Standing in the center of what had once been a beautiful living room with hardwood floors and minimal furniture made from exotic wood was a child no older than five. A long gash across its bare chest indicated that at least somebody had tried to stop it at one point. A bandage was still wrapped around the left forearm where the child had presumably been bitten.
Kevin eased away from Aleah, pulled his KA-BAR Becker Combat Bowie knife, and advanced on the pitiful creature. As he took the first steps forward, he noticed the child made no move towards him. Once again he was faced with one of these things who seemed to be observing him.
Taking a quick glance back at Aleah, he decided that he could take his time with this kill. He had to know…were these things learning? Were they even capable?

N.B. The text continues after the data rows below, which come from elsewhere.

-- ==== Sys2Proof/Machine/Bits.lean ====
section
/-! DEFINITION. Bit slices, byte order and integer meanings of words (00_scope R10 to R12). -/

namespace Sys2Proof

/-- R10: `v[15:8]`. -/
def hiByte (v : Half) : Byte := v.extractLsb' 8 8

/-- R10: `v[7:0]`. -/
def loByte (v : Half) : Byte := v.extractLsb' 0 8

/-- R10, R11: `hi ++ lo`, the byte at the lower offset more significant (20_memory R53, R54). -/
def joinBytes (hi lo : Byte) : Half := hi ++ lo

/-- R12: `zext(v)`, the natural number v denotes unsigned. -/
def zext {w : Nat} (v : BitVec w) : Int := (v.toNat : Int)

/-- R12: `sext_N(v)`: v if `v < 2^(N-1)`, and `v - 2^N` otherwise. -/
def sext {w : Nat} (v : BitVec w) : Int :=
  if 2 * v.toNat < 2 ^ w then (v.toNat : Int) else (v.toNat : Int) - 2 ^ w

/-- The `n` bytes of the number `w`, most significant first (R54). -/
def beBytes : Nat → Nat → List Byte
  | 0, _ => []
  | n + 1, w => beBytes n (w / 256) ++ [BitVec.ofNat 8 w]

end Sys2Proof
end

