-- ==== Sys2Proof/Laws/State.lean ====
section
/-! SUPPORT. One lemma per field and update of State, and of the register bank's updates, true by rfl. -/

namespace Sys2Proof.Machine

variable (s : State) (t : TRB) (c : Ctrl) (es : List HostEvent) (r : Response)

@[simp] theorem withTrb_config : (s.withTrb t).config = s.config := rfl
@[simp] theorem withTrb_trb : (s.withTrb t).trb = t := rfl
@[simp] theorem withTrb_ctrl : (s.withTrb t).ctrl = s.ctrl := rfl
@[simp] theorem withTrb_input : (s.withTrb t).input = s.input := rfl
@[simp] theorem withTrb_responses : (s.withTrb t).responses = s.responses := rfl

@[simp] theorem withCtrl_config : (s.withCtrl c).config = s.config := rfl
@[simp] theorem withCtrl_trb : (s.withCtrl c).trb = s.trb := rfl
@[simp] theorem withCtrl_ctrl : (s.withCtrl c).ctrl = c := rfl
@[simp] theorem withCtrl_input : (s.withCtrl c).input = s.input := rfl
@[simp] theorem withCtrl_responses : (s.withCtrl c).responses = s.responses := rfl

@[simp] theorem withInput_config : (s.withInput es).config = s.config := rfl
@[simp] theorem withInput_trb : (s.withInput es).trb = s.trb := rfl
@[simp] theorem withInput_ctrl : (s.withInput es).ctrl = s.ctrl := rfl
@[simp] theorem withInput_input : (s.withInput es).input = es := rfl
@[simp] theorem withInput_responses : (s.withInput es).responses = s.responses := rfl

@[simp] theorem withResponse_config : (s.withResponse r).config = s.config := rfl
@[simp] theorem withResponse_trb : (s.withResponse r).trb = s.trb := rfl
@[simp] theorem withResponse_ctrl : (s.withResponse r).ctrl = s.ctrl := rfl
@[simp] theorem withResponse_input : (s.withResponse r).input = s.input := rfl
@[simp] theorem withResponse_responses : (s.withResponse r).responses = s.responses ++ [r] := rfl

@[simp] theorem ofConfig_config (k : InstanceConfig) : (State.ofConfig k).config = k := rfl
@[simp] theorem ofConfig_trb (k : InstanceConfig) : (State.ofConfig k).trb = TRB.reset := rfl
@[simp] theorem ofConfig_ctrl (k : InstanceConfig) : (State.ofConfig k).ctrl = Ctrl.reset := rfl
@[simp] theorem ofConfig_input (k : InstanceConfig) : (State.ofConfig k).input = [] := rfl
@[simp] theorem ofConfig_responses (k : InstanceConfig) : (State.ofConfig k).responses = [] := rfl

/-- Writing back what is there changes nothing. -/
@[simp] theorem withTrb_self : s.withTrb s.trb = s := rfl
@[simp] theorem withCtrl_self : s.withCtrl s.ctrl = s := rfl
@[simp] theorem withInput_self : s.withInput s.input = s := rfl

@[simp] theorem bankField_gear : bankField t .gear = t.gear := rfl
@[simp] theorem bankField_rpm : bankField t .rpm = t.rpm := rfl
@[simp] theorem bankField_iq : bankField t .iq = t.iq := rfl
@[simp] theorem bankField_id : bankField t .id = t.id := rfl
@[simp] theorem bankField_voltage : bankField t .voltage = t.voltage := rfl
@[simp] theorem bankField_ctrlTemp : bankField t .ctrlTemp = t.ctrlTemp := rfl
@[simp] theorem bankField_motorTemp : bankField t .motorTemp = t.motorTemp := rfl
@[simp] theorem bankField_throttle : bankField t .throttle = t.throttle := rfl

@[simp] theorem groupValid_g0 : groupValid t .g0 = t.valid0 := rfl
@[simp] theorem groupValid_g1 : groupValid t .g1 = t.valid1 := rfl
@[simp] theorem groupValid_g4 : groupValid t .g4 = t.valid4 := rfl
@[simp] theorem groupValid_g13 : groupValid t .g13 = t.valid13 := rfl

/-- R157, R158: CLR's bank is the reset bank. -/
@[simp] theorem clearBank_eq : clearBank t = TRB.reset := rfl

end Sys2Proof.Machine
end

He took a step closer, keeping the blade in front of him, but a bit off to the side. Not quite an arms-wide-open gesture, he made a slow approach to the undead child who still stood unmoving. Its eyes went from his knife hand to his face, almost as if it were questioning whether he would actually use it. Could that be a questioning expression, he wondered.
Bringing the knife around so that it was directly in front, he watched the eyes to see if there was any change of expression; or perhaps an indication that this thing could actually be thinking. The eyes followed the blade, and then returned to his face. Kevin stopped a few feet short and slowly slid the knife into its sheath. He brought his hands up in what he hoped would seem like a non-threatening gesture.

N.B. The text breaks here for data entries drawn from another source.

-- ==== Sys2Proof/Proofs/Memory.lean ====
section
/-! PROOFS of the memory family: a DECF repeated on the same frame leaves the bank and the answer as they were (O35). -/

namespace Sys2Proof.Machine

/-- R59, R152: a fold writes values that come from the decode result alone, so writing them again changes nothing. -/
theorem foldResult_foldResult (t : TRB) (d : DecodeResult) : foldResult (foldResult t d) d = foldResult t d := by
  cases d <;> rfl

/-- R59, R151: the end of a DECF, run twice with the same result. Whether it folds depends on CTRL and on the result, and
the first run keeps CTRL, so both runs fold or neither does. -/
theorem decodeAndFold_twice (s : State) (d : DecodeResult) :
    ∃ t u r, decodeAndFold s d = .next t ∧ decodeAndFold t d = .next u ∧
      u.trb = t.trb ∧ u.ctrl = s.ctrl ∧ t.responses = s.responses ++ [r] ∧ u.responses = t.responses ++ [r] := by
  rcases decodeAndFold_cases s d with ⟨hen, hk, hfirst⟩ | ⟨hno, hfirst⟩
  · exact ⟨_, _, responseOf d true, hfirst, decodeAndFold_on _ d hen hk, foldResult_foldResult s.trb d, rfl, rfl, rfl⟩
  · have hsecond := hno.elim (decodeAndFold_off (s.withResponse (responseOf d false)) d) (decodeAndFold_unknown _ d)
    exact ⟨_, _, responseOf d false, hfirst, hsecond, rfl, rfl, rfl, rfl⟩

/-- R150: a DECF row decodes the same bytes in every state. -/
theorem exec_decf_of_input (i : Instr) (b : List Byte) (s : State) (hd : isDecf i = true)
    (hb : decodeInputOf i = some b) : exec i s = decodeAndFold s (decodeInput s.config.layout b) := by
  obtain ⟨b', hb', h⟩ := exec_decf_rows i s hd
  obtain rfl : b = b' := by simpa [hb] using hb'
  exact h

/-- Settles O35: the first run keeps LAYOUT, so the second decodes the same bytes to the same result. -/
theorem decfIsIdempotentOnTheBank : Obligations.DecfIsIdempotentOnTheBank := by
  unfold Obligations.DecfIsIdempotentOnTheBank
  intro i s hd
  obtain ⟨b, hb, hexec⟩ := exec_decf_rows i s hd
  obtain ⟨t, u, r, ht, hu, hrest⟩ := decodeAndFold_twice s (decodeInput s.config.layout b)
  have hfirst : exec i s = .next t := hexec.trans ht
  have hconfig : t.config = s.config := (exec_keeps_input_config i s t hfirst).2
  have hsecond : exec i t = .next u := by rw [exec_decf_of_input i b t hd hb, hconfig, hu]
  exact ⟨t, u, r, hfirst, hsecond, hrest⟩

end Sys2Proof.Machine
end

/-! PROOFS of the encoding family: the two decoders against the encoder (O1 to O6), DEC and its FRAME row (O26), DECF and
its fold rows (O32), the check of a LAYOUT (O49), the integer front end (O57), the assembler (O59), the frames of
LAYOUT_DEFAULT (O18) and the bytes of responses (O46). -/

namespace Sys2Proof

/-! ### The frame decoder, row by row -/

/-- R122: the row of a decode input whose length is not 16. -/
theorem decodeFrame_wrongLength (b : List Byte) (h : b.length ≠ 16) : decodeFrame b = .frameInvalidLength b := by
  match b with
  | [] | [_] => rfl
  | _ :: _ :: p =>
    have hp : p.length ≠ 14 := by simpa using h
    simp [decodeFrame, hp]

/-- R123: the row of 16 bytes whose header is not 0xAA. -/
theorem decodeFrame_badHeader (h : Byte) (r : Vector Byte 15) (hh : h ≠ Config.header) :
    decodeFrame (h :: r.toList) = .frameBadHeader h r := by
  obtain ⟨k, p, hr⟩ : ∃ k p, r.toList = k :: p := List.exists_cons_of_length_eq_add_one r.length_toList
  have hp : p.length = 14 := by simpa [hr] using r.length_toList
  have htail : tailOfList (k :: p) (by simp [hp]) = r := by
    apply Vector.toList_inj.mp
    rw [tailOfList_toList, hr]
  rw [hr]
  simp [decodeFrame, hp, hh, htail]

/-- Settles O2: the frame decoder's row, for the bytes of each FRAME row. -/
theorem frameRowDecodesFromItsBytes : Obligations.FrameRowDecodesFromItsBytes := by
  unfold Obligations.FrameRowDecodesFromItsBytes
  intro i hwf hformat
  cases i with
  | frameInvalidLength b => exact decodeFrame_wrongLength b (by simpa [Instr.wf] using hwf)
  | frameBadHeader h r => exact decodeFrame_badHeader h r (by simpa [Instr.wf] using hwf)
  | frameK0 p => exact decodeFrame_known 0x00#8 .g0 p rfl
  | frameK1 p => exact decodeFrame_known 0x01#8 .g1 p rfl
  | frameK4 p => exact decodeFrame_known 0x04#8 .g4 p rfl
  | frameK13 p => exact decodeFrame_known 0x0D#8 .g13 p rfl
  | frameUnknown k p => exact decodeFrame_unknown k p (by simpa [Instr.wf, knownKind] using hwf)
  | _ => cases hformat

/-- R78: the row a decode input selects is a well-formed FRAME row with that input as its bytes. -/
theorem decodeFrame_spec (b : List Byte) :
    (decodeFrame b).wf = true ∧ (decodeFrame b).format = .frame ∧ encode (decodeFrame b) = b := by
  rcases decodeFrame_cases b with ⟨hlen, h⟩ | ⟨hd, r, hbad, rfl, h⟩ | ⟨k, p, G, hG, rfl⟩ | ⟨k, p, hk, rfl, h⟩
  · rw [h]
    exact ⟨by simpa [Instr.wf] using hlen, rfl, rfl⟩
  · rw [h]
    exact ⟨by simpa [Instr.wf] using hbad, rfl, rfl⟩
  · rw [decodeFrame_known k G p hG]
    obtain rfl := (groupOf_eq_some k G).mp hG
    cases G <;> exact ⟨rfl, rfl, rfl⟩
  · rw [h]
    exact ⟨by simp [Instr.wf, knownKind, hk], rfl, rfl⟩

/-- Settles O4: a FRAME row with the same bytes decodes from them to itself (O2), so it is the row they select. -/
theorem everyInputSelectsOneFrameRow : Obligations.EveryInputSelectsOneFrameRow := by
  unfold Obligations.EveryInputSelectsOneFrameRow
  intro b
  obtain ⟨hwf, hformat, hbytes⟩ := decodeFrame_spec b
  refine ⟨hwf, hformat, hbytes, ?_⟩
  rintro i hi hif rfl
  exact (frameRowDecodesFromItsBytes i hi hif).symm

/-! ### The commands, as the decoder and the assembler build them -/

/-- R82: the forms of a command. The ENC rows come from a kind byte and the DECF rows from a decode input. -/
inductive IsCommand : Instr → Prop where
  | enc (k : Byte) (v : ValueBlock) : IsCommand (encRow k v)
  | dec (b : List Byte) (h : b.length ≤ 255) : IsCommand (.dec b)
  | decf (b : List Byte) (h : b.length ≤ 255) : IsCommand (decfRow b)
  | rdt : IsCommand .rdt
  | clr : IsCommand .clr
  | wrctl (v : Byte) : IsCommand (.wrctl v)
  | rdctl : IsCommand .rdctl
  | illegal (op : Byte) (h : illegalOpcode op = true) : IsCommand (.illegal op)

/-- R83: the bytes of the ENC row of a kind. -/
theorem encode_encRow (k : Byte) (v : ValueBlock) : encode (encRow k v) = 0x01#8 :: k :: v.toBytes :=
  (encRow_spec k v).2.2

/-- R84: the bytes of the DECF row of an input. -/
theorem encode_decfRow (b : List Byte) (h : b.length ≤ 255) : encode (decfRow b) = 0x03#8 :: inputBytes b :=
  (decfRow_spec b h).2.2

/-- R152: the DECF row of a frame is a command. -/
theorem isCommand_of_decfRow_frame (k : Byte) (p : Payload) {i : Instr} (h : decfRow (0xAA#8 :: k :: p.toList) = i) :
    IsCommand i := h ▸ .decf _ (by simp)

/-- R82: these forms are exactly the well-formed instructions of format CMD. -/
theorem isCommand_iff (i : Instr) : IsCommand i ↔ i.wf = true ∧ i.format = .cmd := by
  constructor
  · intro h
    cases h with
    | enc k v =>
      obtain ⟨hwf, hformat, -⟩ := encRow_spec k v
      exact ⟨hwf, hformat⟩
    | dec b h => exact ⟨by simpa [Instr.wf] using h, rfl⟩
    | decf b h =>
      obtain ⟨hwf, hformat, -⟩ := decfRow_spec b h
      exact ⟨hwf, hformat⟩
    | illegal op h => exact ⟨h, rfl⟩
    | rdt | clr | wrctl | rdctl => exact ⟨rfl, rfl⟩
  · rintro ⟨hwf, hformat⟩
    cases i with
    | encK0 v => exact .enc 0x00#8 v
    | encK1 v => exact .enc 0x01#8 v
    | encK4 v => exact .enc 0x04#8 v
    | encK13 v => exact .enc 0x0D#8 v
    | encUnknown k v =>
      have hk : groupOf k = none := by simpa [Instr.wf, knownKind] using hwf
      have hrow : encRow k v = .encUnknown k v := by simp [encRow, hk]
      exact hrow ▸ .enc k v
    | dec b => exact .dec b (by simpa [Instr.wf] using hwf)
    | decf b =>
      simp only [Instr.wf, Bool.and_eq_true, decide_eq_true_eq, Bool.not_eq_true'] at hwf
      obtain ⟨hlen, hknown⟩ := hwf
      exact decfRow_other b hknown ▸ .decf b hlen
    | decfK0 p => exact isCommand_of_decfRow_frame 0x00#8 p (decfRow_known 0x00#8 .g0 p rfl)
    | decfK1 p => exact isCommand_of_decfRow_frame 0x01#8 p (decfRow_known 0x01#8 .g1 p rfl)
    | decfK4 p => exact isCommand_of_decfRow_frame 0x04#8 p (decfRow_known 0x04#8 .g4 p rfl)
    | decfK13 p => exact isCommand_of_decfRow_frame 0x0D#8 p (decfRow_known 0x0D#8 .g13 p rfl)
    | rdt => exact .rdt
    | clr => exact .clr
    | wrctl v => exact .wrctl v
    | rdctl => exact .rdctl
    | illegal op => exact .illegal op hwf
    | _ => cases hformat

/-! ### The command decoder, opcode by opcode -/

section
variable (rest : List Byte)

/-- R82, R89: ENC reads a kind and a value block. -/
theorem decodeCommand_enc (k : Byte) : decodeCommand (0x01#8 :: k :: rest) =
    match takeValueBlock rest with
    | some (v, rest') => .ok (encRow k v, rest')
    | none => .error (.operandsMissing 0x01#8) := rfl

/-- R84, R89: DEC reads a counted input. -/
theorem decodeCommand_dec : decodeCommand (0x02#8 :: rest) =
    match takeInput rest with
    | some (b, rest') => .ok (.dec b, rest')
    | none => .error (.operandsMissing 0x02#8) := rfl

/-- R84, R89: DECF reads a counted input. -/
theorem decodeCommand_decf : decodeCommand (0x03#8 :: rest) =
    match takeInput rest with
    | some (b, rest') => .ok (decfRow b, rest')
    | none => .error (.operandsMissing 0x03#8) := rfl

“What are you doing?” Aleah whispered. She had watched everything so far and could not understand why Kevin hadn’t just put that pathetic child down so it could be at peace.
“Look at it,” Kevin called over his shoulder, not daring to take his eyes from this thing for a second. No matter what he thought about the possibility of some of the zombies being able to develop a semblance of cognition, he wasn’t fool enough to turn his back on one.
“It’s a zombie!” Aleah insisted.
“It’s watching me,” Kevin said. “Pay attention to its eyes. They follow me, and I swear I see some sort of recognition in them. It is trying to figure something out.”
“Yeah,” Aleah shot back, “like how to eat you…maybe which bits might be tastier than others.”
Kevin ignored the quip and took another step closer. The child tilted its head one way then the other, very much like a dog. One foot slid forward a few inches, then the other. Kevin froze, his hand going instinctively for the knife he’d put away.
“Just kill it!” Aleah insisted.
The zombie child’s head twitched slightly. It craned its neck a little, just enough to look past Kevin. Aleah felt her flesh crawl with goose bumps. Those undead eyes looked at her in a way she’d never experienced before with a zombie. Those eyes were studying her!
“Stop screwing with that thing,” Aleah demanded.
“Then you see it, too.”
“I see a zombie that is about to take a bite out of you if you keep playing around.’
“But you agree that it seems to be studying us…trying to learn?”
“I agree that the little creep is freaking me out.”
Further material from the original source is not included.